* What the task requires: Go to the line below containing "site ++ putOptMark mark" and print exactly from there through the line containing "(match d.arrival with", both included. Print nothing else.

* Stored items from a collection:

/-- A REQUEST's payload: the request kind and its arguments. -/
def encodeRequest (r : Request) : List Byte := putNum 1 (requestCode r) ++ requestArgs r

/-- Arguments of LOAD_ROLL. -/
def takeLoadRoll (bs : List Byte) : Option Request := do
  let (pupil, bs) ← takeNum 2 bs
  let (tokens, bs) ← takeList 1 2 takeHandle bs
  let (form, bs) ← takeNum 1 bs
  let (year, bs) ← takeNum 1 bs
  let (family, bs) ← takeNum 2 bs
  let (refer, bs) ← takeFlag bs
  let (noExit, bs) ← takeFlag bs
  finish (.loadRoll ⟨pupil, tokens, form, year, family, refer, noExit⟩) bs

/-- Arguments of READ_ROLL. -/
def takeReadRoll (bs : List Byte) : Option Request := do
  let (sel, bs) ← takeEnum [RollSelector.pupil, RollSelector.slot] bs
  let (n, bs) ← takeNum 2 bs
  finish (.readRoll (sel n)) bs

/-- Arguments of LOAD_FAMILY. -/
def takeLoadFamily (bs : List Byte) : Option Request := do
  let (family, bs) ← takeNum 2 bs
  let (held, bs) ← takeFlag bs
  let (contacts, bs) ← takeList 1 4 takeContact bs
  finish (.loadFamily family held contacts) bs

/-- Arguments of SET_MARK. -/
def takeSetMark (bs : List Byte) : Option Request := do
  let (pupil, bs) ← takeNum 2 bs
  let (x, bs) ← takeEnum sessionList bs
  let (code, bs) ← takeEnum markCodes bs
  finish (.setMark pupil x code) bs

/-- Arguments of ADJUST_COUNTS. -/
def takeAdjust (bs : List Byte) : Option Request := do
  let (pupil, bs) ← takeNum 2 bs
  let (p, bs) ← takeNum 2 bs
  let (a, bs) ← takeNum 2 bs
  let (u, bs) ← takeNum 2 bs
  let (lateCount, bs) ← takeNum 2 bs
  let (lateMinutes, bs) ← takeNum 2 bs
  let (concern, bs) ← takeEnum concernList bs
  finish (.adjustCounts ⟨pupil, p, a, u, lateCount, lateMinutes, concern⟩) bs

/-- Arguments of LOAD_CALENDAR. -/
def takeCalendar (bs : List Byte) : Option Request := do
  let (first, bs) ← takeNum 2 bs
  let (entries, bs) ← takeList 1 200 takeCalEntry bs
  finish (.loadCalendar first entries) bs

/-- Arguments of SET_CLOCK. -/
def takeSetClock (bs : List Byte) : Option Request := do
  let (day, bs) ← takeNum 2 bs
  let (second, bs) ← takeNum 3 bs
  finish (.setClock day second) bs

/-- Arguments of LOAD_PLAN. -/
def takeLoadPlan (bs : List Byte) : Option Request := do
  let (plan, bs) ← takeNum 1 bs
  let (start, bs) ← takeNum 1 bs
  let (events, bs) ← takeList 0 16 readEvent bs
  let (final, bs) ← takeFlag bs
  finish (.loadPlan plan start events final) bs

/-- Arguments of READ_PLAN. -/
def takeReadPlan (bs : List Byte) : Option Request := do
  let (sel, bs) ← takeEnum [false, true] bs
  if sel then
    let (first, bs) ← takeNum 2 bs
    let (count, bs) ← takeNum 1 bs
    finish (.readPlanCalendar first count) bs
  else
    let (p, bs) ← takeNum 1 bs
    let (start, bs) ← takeNum 1 bs
    finish (.readPlanPlan p start) bs
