/-- An alert's details in the order of the rule that raises it. -/
def alertDetails : Alert → List Byte
  | .missingOnSite p x c src => putNum 2 p ++ putEnum sessionList x ++ putEnum markCodes c ++ putOptEnum sourceList src
  | .unmarkedOnSite p x f a t =>
    putNum 2 p ++ putEnum sessionList x ++ putNum 1 f ++ putNum 3 a.second ++ putNum 1 a.gate ++ putNum 3 t
  | .registerNotTaken x f => putEnum sessionList x ++ putNum 1 f
  | .internalAbsence p k r t => putNum 2 p ++ putNum 1 k ++ putNum 1 r ++ putNum 3 t
  | .unknownToken g d token t => putNum 1 g ++ putEnum directionList d ++ putHandle token ++ putNum 3 t
  | .referral g p d why x b m t n =>
    putNum 1 g ++ putNum 2 p ++ putEnum directionList d ++ putEnum referralReasonList why ++ putOptSession x
      ++ putEnum bandList b ++ putNum 1 m ++ putNum 3 t ++ putNum 1 n
  | .referralExpired g p d n => putNum 1 g ++ putNum 2 p ++ putEnum directionList d ++ putNum 1 n
  | .movementsFull d t => putNum 2 d ++ putNum 3 t
  | .bellDropped z t o => putZones z ++ putNum 1 t ++ putOrigin o
  | .bellUnconfirmed z seg a o t => putNum 1 z ++ putNum 1 seg ++ [a] ++ putOriginKind o ++ putNum 3 t
  | .unmatchedReport r c =>
    putHandle r.handle ++ putNum 2 r.pupil ++ putEnum reasonList r.reason ++ putNum 1 r.offset ++ putNum 1 r.count
      ++ putEnum sessionsList r.sessions ++ putEnum causeList c
  | .excusesFull p h r d1 d2 n need free =>
    putNum 2 p ++ putHandle h ++ putEnum reasonList r ++ putNum 2 d1 ++ putNum 2 d2 ++ putEnum sessionsList n
      ++ putNum 1 need ++ putNum 2 free
  | .contactFailed f p r x n =>
    putNum 2 f ++ putOpt 2 p ++ putEnum noticeReasonList r ++ putOptSession x ++ putOpt 2 n
  | .badContact f p h n => putNum 2 f ++ putNum 1 p ++ putHandle h ++ putNum 2 n
  | .stationAbsent n seg a k u => putStationName n seg a k u
  | .stationBack n seg a k u => putStationName n seg a k u
  | .portErrors p r => putNum 1 (portIndex p) ++ putCounts p r ++ putCapture r.capture

/-- A pupil of a notice with its withdrawn flag. -/
def putListed (p : Nat × Bool) : List Byte := putNum 2 p.1 ++ putFlag p.2

/-- The contact position and handle last offered. -/
def putLastOffered : Option (Nat × Handle) → List Byte
  | none => putOpt 1 none ++ putOpt 4 none
  | some (p, h) => putNum 1 p ++ putHandle h

/-- A report's kind (Table 2 of Chapter 9). -/
def reportKind : ReportBody → Nat
  | .arrival _ _ _ _ => 0
  | .registerDone _ _ _ _ => 1
  | .alert _ => 2
  | .noticeOutcome _ _ _ => 3

/-- A report's contents. DESIGN CHOICE, log 20, unsafe. -/
def reportContents : ReportBody → List Byte
  | .arrival m q site mark => putMovement q m ++ putEnum siteList site ++ putOptMark mark
  | .registerDone x g n t => putEnum sessionList x ++ putNum 1 g ++ putNum 2 n ++ putNum 3 t
  | .alert a => putNum 1 (alertKind a) ++ alertDetails a
  | .noticeOutcome n r t =>
    putNum 2 n.number ++ putNum 2 n.family ++ putEnum noticeReasonList n.reason ++ putOptSession n.session
      ++ putOpt 1 n.period ++ putOpt 1 n.minutes ++ putList putListed n.pupils ++ putEnum resultList r
      ++ putNum 1 n.attempts ++ putLastOffered n.lastOffered ++ putNum 3 t

/-- The payload of a REPORT. -/
def reportPayload (r : Report) : List Byte :=
  putNum 2 r.number ++ putNum 1 (reportKind r.body) ++ putNum 2 r.day ++ putNum 3 r.second ++ reportContents r.body

/-! ### Replies (R160) -/

/-- Two values of the sessions. -/
def putAmPm {α : Type} (f : α → List Byte) (x : AmPm α) : List Byte := f x.am ++ f x.pm

/-- A day record (R3), with the computed absence conditions (R4). DESIGN CHOICE, log 20, unsafe: the ten lesson marks, a
group of fixed size, go without a count. -/
def putDay (d : DayRecord) (absence : AmPm Bool) : List Byte :=
  putAmPm putMark d.marks ++ putAmPm putFlag d.registerMarked
    ++ ((List.range 10).flatMap fun i => putEnum lessonList (tabGet .unset d.lessons (i + 1)))
    ++ putEnum siteList d.onSite
    ++ (match d.arrival with
      | none => putOpt 3 none ++ putOpt 1 none
      | some a => putNum 3 a.second ++ putNum 1 a.gate)
    ++ putNum 1 d.minutesLate
    ++ putFlag absence.am ++ putFlag d.flags.doneAbsence.am ++ putFlag absence.pm ++ putFlag d.flags.doneAbsence.pm
    ++ putFlag d.flags.dueLate.am ++ putFlag d.flags.doneLate.am ++ putFlag d.flags.dueLate.pm
    ++ putFlag d.flags.doneLate.pm ++ putFlag d.flags.dueInternal ++ putFlag d.flags.doneInternal
    ++ putFlag d.flags.dueConcern ++ putFlag d.flags.doneConcern

/-- A term record (R13). -/
def putTerm (t : TermRecord) : List Byte :=
  putNum 2 t.p ++ putNum 2 t.a ++ putNum 2 t.u ++ putNum 2 t.lateCount ++ putNum 2 t.lateMinutes ++ putFlag t.concern

/-- A roll entry (R22). -/
def putRollEntry (slot : Nat) (e : RollEntry) (absence : AmPm Bool) (q next : Nat) : List Byte :=
  putNum 2 slot ++ putNum 2 e.recordDay ++ putNum 2 e.pupil ++ putList putHandle e.tokens ++ putNum 1 e.form
    ++ putNum 1 e.year ++ putNum 2 e.family ++ putFlag e.referOnArrival ++ putFlag e.noSelfExit ++ putDay e.day absence
    ++ putTerm e.term ++ putNum 2 q ++ putNum 2 next

/-- A cursor of the Schedule Unit: its kind and its index, absent where it has none. DESIGN CHOICE, log 20, unsafe: the
kinds' codes, in the order in which R48 names them, with an index 0, past the last event 1, none 2. -/
def putCursor : Cursor → List Byte
  | .next i => putNum 1 0 ++ putNum 1 i
  | .past => putNum 1 1 ++ putOpt 1 none
  | .absent => putNum 1 2 ++ putOpt 1 none

/-- A bell job. -/
def putJob (j : BellJob) : List Byte :=
  putZones j.zones ++ putNum 1 j.tone ++ putNum 1 j.duration ++ putFlag j.override ++ putOrigin j.origin

/-- Fields that are absent: all ones in every byte (R175). -/
def absentBytes (n : Nat) : List Byte := List.replicate n 0xFF

/-- The current job (Table 1 of Chapter 3), every field absent when there is none. DESIGN CHOICE, log 20, unsafe: the
numbers of frames handed and reported, for which R56 states no range, take 1 byte each. -/
def putCurrent : Option CurrentJob → List Byte
  | none => absentBytes 10
  | some c =>
    putJob c.job ++ putNum 1 c.zone ++ putNum 1 ((c.ringing.map (·.handed)).getD 0)
      ++ putNum 1 ((c.ringing.map (·.reported)).getD 0)

/-- A zone record. -/
def putZone (z : ZoneRecord) : List Byte :=
  putEnum zoneOutcomeList z.outcome ++ putNum 2 z.day ++ putNum 3 z.second
    ++ (match z.origin with | none => putOpt 1 none | some o => putOriginKind o)
    ++ putNum 1 z.sent ++ putNum 1 z.acked

/-- One contact input of the bell status. -/
def putInputView (i : InputView) : List Byte :=
  (putInput (0, i.config)).drop 1 ++ putEnum levelList i.level ++ putFlag i.active ++ putFlag i.pending

/-- A relay. -/
def putRelay (r : Relay) : List Byte :=
  putNum 1 r.zone ++ putEnum overrideList r.override ++ putEnum positionList r.position

/-- The bell status (R56). DESIGN CHOICE, log 20, unsafe: the 16 zones, 8 inputs and 2 relays, groups of fixed size, go
without a count. -/
def putBellStatus (b : BellStatus) : List Byte :=
  putCurrent b.current ++ putList putJob b.waiting ++ b.zones.flatMap putZone ++ b.sounding.flatMap (putNum 1)
    ++ b.inputs.flatMap putInputView ++ b.relays.flatMap putRelay

/-- A duplicate-tap memory (R87), every field absent when it is empty. -/
def putMemory : Option TapMemory → List Byte
  | none => absentBytes 9
  | some m => putHandle m.token ++ putEnum answerList m.answer ++ putNum 3 m.second ++ putNum 1 m.age

/-- A referral with its pupil number (Table 4 of Chapter 4), every field absent when there is none. -/
def putReferral : Option (Referral × Nat) → List Byte
  | none => absentBytes 15
  | some (r, p) =>
    putNum 1 r.number ++ putNum 2 p ++ putEnum directionList r.direction
      ++ putEnum referralReasonList r.reason ++ putOptSession r.session ++ putEnum bandList r.band
      ++ putNum 1 r.minutes ++ putNum 3 r.tapSecond ++ putNum 1 r.segment ++ [r.address] ++ putNum 1 r.sequence
      ++ putNum 1 r.timer

/-- One gate of READ_GATES (R87). -/
def putGate (g : GateView) : List Byte :=
  putEnum gateModeList g.mode ++ putEnum gateStateList g.state ++ putFlag g.outOfService ++ putNum 2 g.grace
    ++ putMemory g.memory ++ putReferral g.referral

/-- A form window of READ_WINDOWS (R107). -/
def putForm (x : Nat × WindowState × FormWindow) : List Byte :=
  putNum 1 x.1 ++ putEnum windowList x.2.1 ++ putNum 2 x.2.2.expected ++ putNum 2 x.2.2.unmarked
    ++ putFlag x.2.2.taken ++ putFlag x.2.2.done

/-- A walk list entry. -/
def putWalk (w : Walk) : List Byte :=
  (match w.kind with
    | .close x ref => putNum 1 0 ++ putEnum sessionList x ++ putOpt 3 ref
    | .periodEnd k => putNum 1 1 ++ putNum 1 k) ++ putNum 2 w.cursor

/-- An excuse with its pupil number (R122). -/
def putExcuse (x : Nat × Excuse) : List Byte :=
  putNum 2 x.1 ++ putNum 2 x.2.first ++ putNum 2 x.2.last ++ putEnum sessionsList x.2.sessions
    ++ putEnum reasonList x.2.reason ++ putEnum excuseSourceList x.2.source

/-- The excuse that covers D1 (R120). -/
def putCovering : Option Excuse → List Byte
  | none => putOpt 2 none ++ putOpt 2 none ++ [0xFF, 0xFF, 0xFF]
  | some e =>
    putNum 2 e.first ++ putNum 2 e.last ++ putEnum sessionsList e.sessions ++ putEnum reasonList e.reason
      ++ putEnum excuseSourceList e.source

/-- A notice record (Table 1 of Chapter 7). -/
def putNotice (n : Notice) : List Byte :=
  putNum 2 n.number ++ putNum 2 n.family ++ putList putListed n.pupils ++ putEnum noticeReasonList n.reason
    ++ putOptSession n.session ++ putOpt 1 n.period ++ putOpt 1 n.minutes ++ putNum 1 n.template ++ putNum 1 n.position
    ++ putNum 1 n.attempts ++ putNum 3 n.notBefore ++ putEnum noticeStateList n.state ++ putNum 2 n.timer

/-- The template table. DESIGN CHOICE, log 20, unsafe: the four templates, a group of fixed size, go without a count. -/
def putTemplates (t : Templates) : List Byte :=
  putNum 1 t.absence ++ putNum 1 t.lateClosed ++ putNum 1 t.internal ++ putNum 1 t.concern

/-- A station table entry: the fields of Table 2 of Chapter 8 (R150, R157). -/
def putStation (e : Station) : List Byte :=
  [e.address, e.mask] ++ putNum 1 e.segment ++ putEnum stationKindList e.kind ++ putNum 1 e.unit
    ++ putFlag e.enabled ++ putEnum presenceList e.presence ++ putNum 1 e.misses

/-- An open exchange: its address and the kind of frame sent (R157). DESIGN CHOICE, log 20, unsafe: the kind is its code
of Table 3 of Chapter 11, as in a BUSY. -/
def putExchange : Option Exchange → List Byte
  | none => putOpt 1 none ++ putOpt 1 none
  | some ⟨a, .poll⟩ => [a, 0x01]
  | some ⟨a, .bell _⟩ => [a, 0x04]

/-- A field segment of READ_PORTS (R157). DESIGN CHOICE, log 20, unsafe: the number of frames waiting outside the queue,
for which no rule states a range, takes 1 byte. -/
def putSegment (g : SegmentView) : List Byte :=
  putNum 1 g.addresses ++ putNum 1 g.cursor ++ putNum 1 g.cycle ++ putNum 1 g.bells ++ putNum 1 g.answers
    ++ putNum 1 g.acks ++ putNum 1 g.outside ++ putExchange g.exchange

/-- A port's error record (R147). -/
def putErrors (x : Port × ErrorRecord) : List Byte :=
  putCounts x.1 x.2 ++ putCapture x.2.capture ++ putFlag x.2.alerted

/-- The parameter set (Table 5 of Chapter 9). DESIGN CHOICE, log 20, unsafe: the 8 graces go without a count. -/
def putParams (p : Params) : List Byte :=
  ((List.range 8).flatMap fun g => putNum 2 (tabGet defaultGrace p.grace g)) ++ putNum 1 p.dupWindow
    ++ putNum 1 p.referralTimeout ++ putNum 2 p.outcomeTimeout ++ putNum 2 p.retryGap ++ putNum 2 p.threshold
    ++ putNum 1 p.hysteresis ++ putNum 1 p.pmin ++ putNum 1 p.portThreshold

/-- The Schedule Unit of READ_CLOCK (R48). DESIGN CHOICE, log 20, unsafe: the count of outstanding settlements, for
which the rule states no range, takes 2 bytes. -/
def putSchedule (v : ScheduleView) : List Byte :=
  putEnum clockList v.clock ++ putOpt 2 (v.time.map Prod.fst) ++ putOpt 3 (v.time.map Prod.snd)
    ++ putEnum schedList v.state ++ putOpt 1 v.active ++ putOpt 1 v.staged ++ putCursor v.cursor
    ++ putOpt 3 (v.next.map (·.time)) ++ putOpt 1 (v.next.map fun e => (eventActBytes e.act).1)
    ++ putNum 3 v.lastSecond ++ putNum 2 v.lastDay ++ putCalEntry v.today ++ putNum 2 v.outstanding

/-- The Message Unit of READ_NOTICES (R142), the window by its place in R127's list, OPEN 0 and CLOSED 1 (R175). -/
def putNotices (v : NoticesView) : List Byte :=
  putEnum noticeWindowList (if v.windowOpen then .opened else .closed) ++ putEnum walkStateList v.walk
    ++ putNum 2 v.cursor ++ putFlag v.rewalk ++ putFlag v.deferral ++ putNum 1 v.creditLimit ++ putNum 1 v.inFlight
    ++ putNum 2 v.count ++ putNum 2 v.nextNumber ++ putTemplates v.templates
    ++ putNum 2 v.selected ++ putList putNotice v.records

/-- The marks of the items a SET_PARAMS clamped, one for each item (R165); READ_PARAMS carries none (R166). -/
def putMarks : List Bool → List Byte
  | [] => []
  | cl => putList putFlag cl
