/-- The side effect of an event (Table 2 of Chapter 2, R33): on form windows (R92, R100), lesson windows (R94), walks,
gate modes (R66) and the notice window (R127). -/
abbrev eventEffect (a : EventAct) (s t : State) : Prop :=
  (∀ x,
    let opens := a = .sessionOpen x ∧ formState s x = .notOpened
    let closes := a = .sessionClose x ∧ formState s x = .opened
    formState t x = (if opens then .opened else if closes then .closed else formState s x)
    ∧ (∀ g, g < 128 → formAt t x g =
        if opens then
          { expected := expectedCount s x g, unmarked := expectedCount s x g, taken := false
            done := expectedCount s x g == 0 }
        else formAt s x g)
    ∧ (∀ k, (entryAt t k).map (fun e => e.day.registerMarked.get x) =
        (entryAt s k).map fun e =>
          if opens ∧ (e.day.marks.get x).code ≠ .notRequired then false else e.day.registerMarked.get x)
    ∧ (closes → t.office.reportNumber = (s.office.reportNumber + notTakenGroups s x) % 65536))
  ∧ ((∀ x, a = .sessionClose x → formState s x ≠ .opened) → t.office.reportNumber = s.office.reportNumber)
  ∧ (∀ k, (entryAt t k).map (fun e => { e with day := { e.day with registerMarked := ⟨false, false⟩ } })
      = (entryAt s k).map fun e => { e with day := { e.day with registerMarked := ⟨false, false⟩ } })
  ∧ (∀ k, lessonAt t k =
      if a = .periodStart k ∧ lessonAt s k = .notOpened then .opened
      else if a = .periodEnd k ∧ lessonAt s k = .opened then .closed else lessonAt s k)
  ∧ t.reg.rooms = s.reg.rooms ∧ t.reg.walks = s.reg.walks ++ eventWalks a s
  ∧ (∀ mask mode, a = .gateMode mask mode → ∀ g, g < 8 →
      (gateAt t g).mode = (if inGates mask g = true then mode else (gateAt s g).mode)
      ∧ (inGates mask g = true → (gateAt s g).mode ≠ mode → (gateAt t g).memory = none))
  ∧ ((∀ mask mode, a ≠ .gateMode mask mode) → ∀ g, g < 8 → (gateAt t g).mode = (gateAt s g).mode)
  ∧ (a = .noticeWindowOpen → t.msg.windowOpen = true
      ∧ walkRequested { s with msg := { s.msg with windowOpen := true } } t)
  ∧ (a = .noticeWindowClose → t.msg.windowOpen = false
      ∧ (s.msg.windowOpen = true ∧ s.msg.walk ≠ .idle → t.msg.walk = .idle ∧ t.msg.cursor = 0 ∧ t.msg.rewalk = false
          ∧ t.msg.deferral = false)
      ∧ (s.msg.windowOpen = false ∨ s.msg.walk = .idle → walkStands s t))
  ∧ (a ≠ .noticeWindowOpen → a ≠ .noticeWindowClose → t.msg.windowOpen = s.msg.windowOpen ∧ walkStands s t)

/-- The time of an act in a plan's events, if they hold it (R36). -/
def timeIn (es : List Event) (a : EventAct) : Option Nat := (es.find? fun e => e.act == a).map (·.time)

/-- Whether an act is missing from a plan's events or lies at or before a time (R38). -/
def behind (es : List Event) (time : Nat) (a : EventAct) : Bool := (timeIn es a).all (· ≤ time)

/-- A swap to a plan of events `es` at a time (R38, R106): the closes without an event of OPEN windows, sessions before
periods, each with its walk, and a session's REGISTER_NOT_TAKEN alerts; the reference start is the new plan's. -/
abbrev swapEffect (es : List Event) (time : Nat) (s t : State) : Prop :=
  let closes := fun x => formState s x = .opened ∧ behind es time (.sessionClose x) = true
  let ends := fun k => lessonAt s k = .opened ∧ behind es time (.periodEnd k) = true
  (∀ x, formState t x = (if closes x then .closed else formState s x) ∧ ∀ g, formAt t x g = formAt s x g)
    ∧ (∀ k, lessonAt t k = if 1 ≤ k ∧ k ≤ 10 ∧ ends k then .closed else lessonAt s k)
    ∧ t.reg.rooms = s.reg.rooms
    ∧ t.reg.walks = s.reg.walks
        ++ ([.am, .pm].filterMap fun x =>
            if closes x then some ⟨.close x (timeIn es (.sessionStart x)), 0⟩ else none)
        ++ ([1, 2, 3, 4, 5, 6, 7, 8, 9, 10].filterMap fun k => if ends k then some ⟨.periodEnd k, 0⟩ else none)
    ∧ reportsMade
        ((if closes .am then notTakenGroups s .am else 0) + if closes .pm then notTakenGroups s .pm else 0) s t

/-! ### Excuses (Chapter 6) -/

/-- The sessions of `m` outside `n`, as a set, if any. -/
def sessionsLeft (m n : Sessions) : Option Sessions :=
  [.am, .pm, .both].find? fun k =>
    [.am, .pm].all fun x => hasSession k x == (hasSession m x && !hasSession n x)

/-- The pieces of a trimmed entry that are present: left, middle, right (Table 3 of Chapter 6). -/
def piecesOf (d1 d2 : Nat) (n : Sessions) (e : Excuse) : List Excuse :=
  (if e.first < d1 then [{ e with last := d1 - 1 }] else [])
    ++ ((sessionsLeft e.sessions n).toList.map fun m =>
        { e with first := max e.first d1, last := min e.last d2, sessions := m })
    ++ if d2 < e.last then [{ e with first := d2 + 1 }] else []

/-- Whether a range visits an entry: the same pupil, a session in common, and days that overlap (R114). -/
def rangeMeets (slot d1 d2 : Nat) (n : Sessions) (e : Excuse) : Bool :=
  e.slot == slot && [Session.am, .pm].any (fun x => hasSession e.sessions x && hasSession n x)
    && decide (e.first ≤ d2) && decide (d1 ≤ e.last)

/-- The list after a trim: an entry's first piece keeps its place, its others join the end, and an entry with no piece
leaves (R115). -/
def trimmedBy (slot d1 d2 : Nat) (n : Sessions) (l : List Excuse) : List Excuse :=
  (l.flatMap fun e => if rangeMeets slot d1 d2 n e = true then (piecesOf d1 d2 n e).take 1 else [e])
    ++ l.flatMap fun e => if rangeMeets slot d1 d2 n e = true then (piecesOf d1 d2 n e).drop 1 else []

/-- Whether an entry merges with a new one: the same pupil, sessions and reason, and days that touch its range (R115).
-/
def rangeTouches (new e : Excuse) : Bool :=
  e.slot == new.slot && e.sessions == new.sessions && e.reason == new.reason
    && (e.last + 1 == new.first || e.first == new.last + 1)

/-- A new entry has been inserted in a list (R114, R115): after the trim it joins the end, or, merged, takes the place
of the earlier of the neighbours it touches, the other leaving. -/
def excuseInserted (new : Excuse) (before after : List Excuse) : Prop :=
  let trimmed := trimmedBy new.slot new.first new.last new.sessions before
  ((∀ e ∈ trimmed, rangeTouches new e = false) → after = trimmed ++ [new])
    ∧ ∀ pre e post, trimmed = pre ++ e :: post → rangeTouches new e = true →
        (∀ y ∈ pre, rangeTouches new y = false) →
        ∃ m : Excuse, after = pre ++ m :: post.filter (fun y => !rangeTouches new y)
          ∧ m = { new with first := m.first, last := m.last } ∧ m.first ≤ new.first ∧ new.last ≤ m.last
          ∧ (∀ y ∈ trimmed, rangeTouches new y = true → m.first ≤ y.first ∧ y.last ≤ m.last)
          ∧ (m.first = new.first ∨ ∃ y ∈ trimmed, rangeTouches new y = true ∧ m.first = y.first)
          ∧ (m.last = new.last ∨ ∃ y ∈ trimmed, rangeTouches new y = true ∧ m.last = y.last)

/-- A changed list has room in the table: the pupil's further entries are at most the free ones (R116). -/
abbrev excuseRoom (slot : Nat) (before after : List Excuse) : Prop :=
  (after.countP fun e => e.slot == slot) ≤ (before.countP fun e => e.slot == slot) + (256 - before.length)

/-! ### Retained restart (R170 to R173) -/

/-- The days for which catch-up passes triggers (R172). -/
def daysMissed (s : State) : List Nat :=
  (List.range (if s.sched.clock = .set then s.sched.day - s.sched.lastDay else 0)).map fun i => s.sched.lastDay + 1 + i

* Your response:
  | .arrival m q site mark => putMovement q m ++ putEnum siteList site ++ putOptMark mark
  | .registerDone x g n t => putEnum sessionList x ++ putNum 1 g ++ putNum 2 n ++ putNum 3 t
  | .alert a => putNum 1 (alertKind a) ++ alertDetails a
  | .noticeOutcome n r t =>
    putNum 2 n.number ++ putNum 2 n.family ++ putEnum noticeReasonList n.reason ++ putOptSession n.session
      ++ putOpt 1 n.period ++ putOpt 1 n.minutes ++ putList putListed n.pupils ++ putEnum resultList r
      ++ putNum 1 n.attempts ++ putLastOffered n.lastOffered ++ putNum 3 t

/-- The payload of a REPORT. -/
def reportPayload (r : Report) : List Byte :=
  putNum 2 r.number ++ putNum 1 (reportKind r.body) ++ putNum 2 r.day ++ putNum 3 r.second ++ reportContents r.body

/-! ### Replies (R160) -/

/-- Two values of the sessions. -/
def putAmPm {α : Type} (f : α → List Byte) (x : AmPm α) : List Byte := f x.am ++ f x.pm

/-- A day record (R3), with the computed absence conditions (R4). DESIGN CHOICE, log 20, unsafe: the ten lesson marks, a
group of fixed size, go without a count. -/
def putDay (d : DayRecord) (absence : AmPm Bool) : List Byte :=
  putAmPm putMark d.marks ++ putAmPm putFlag d.registerMarked
    ++ ((List.range 10).flatMap fun i => putEnum lessonList (tabGet .unset d.lessons (i + 1)))
    ++ putEnum siteList d.onSite
    ++ (match d.arrival with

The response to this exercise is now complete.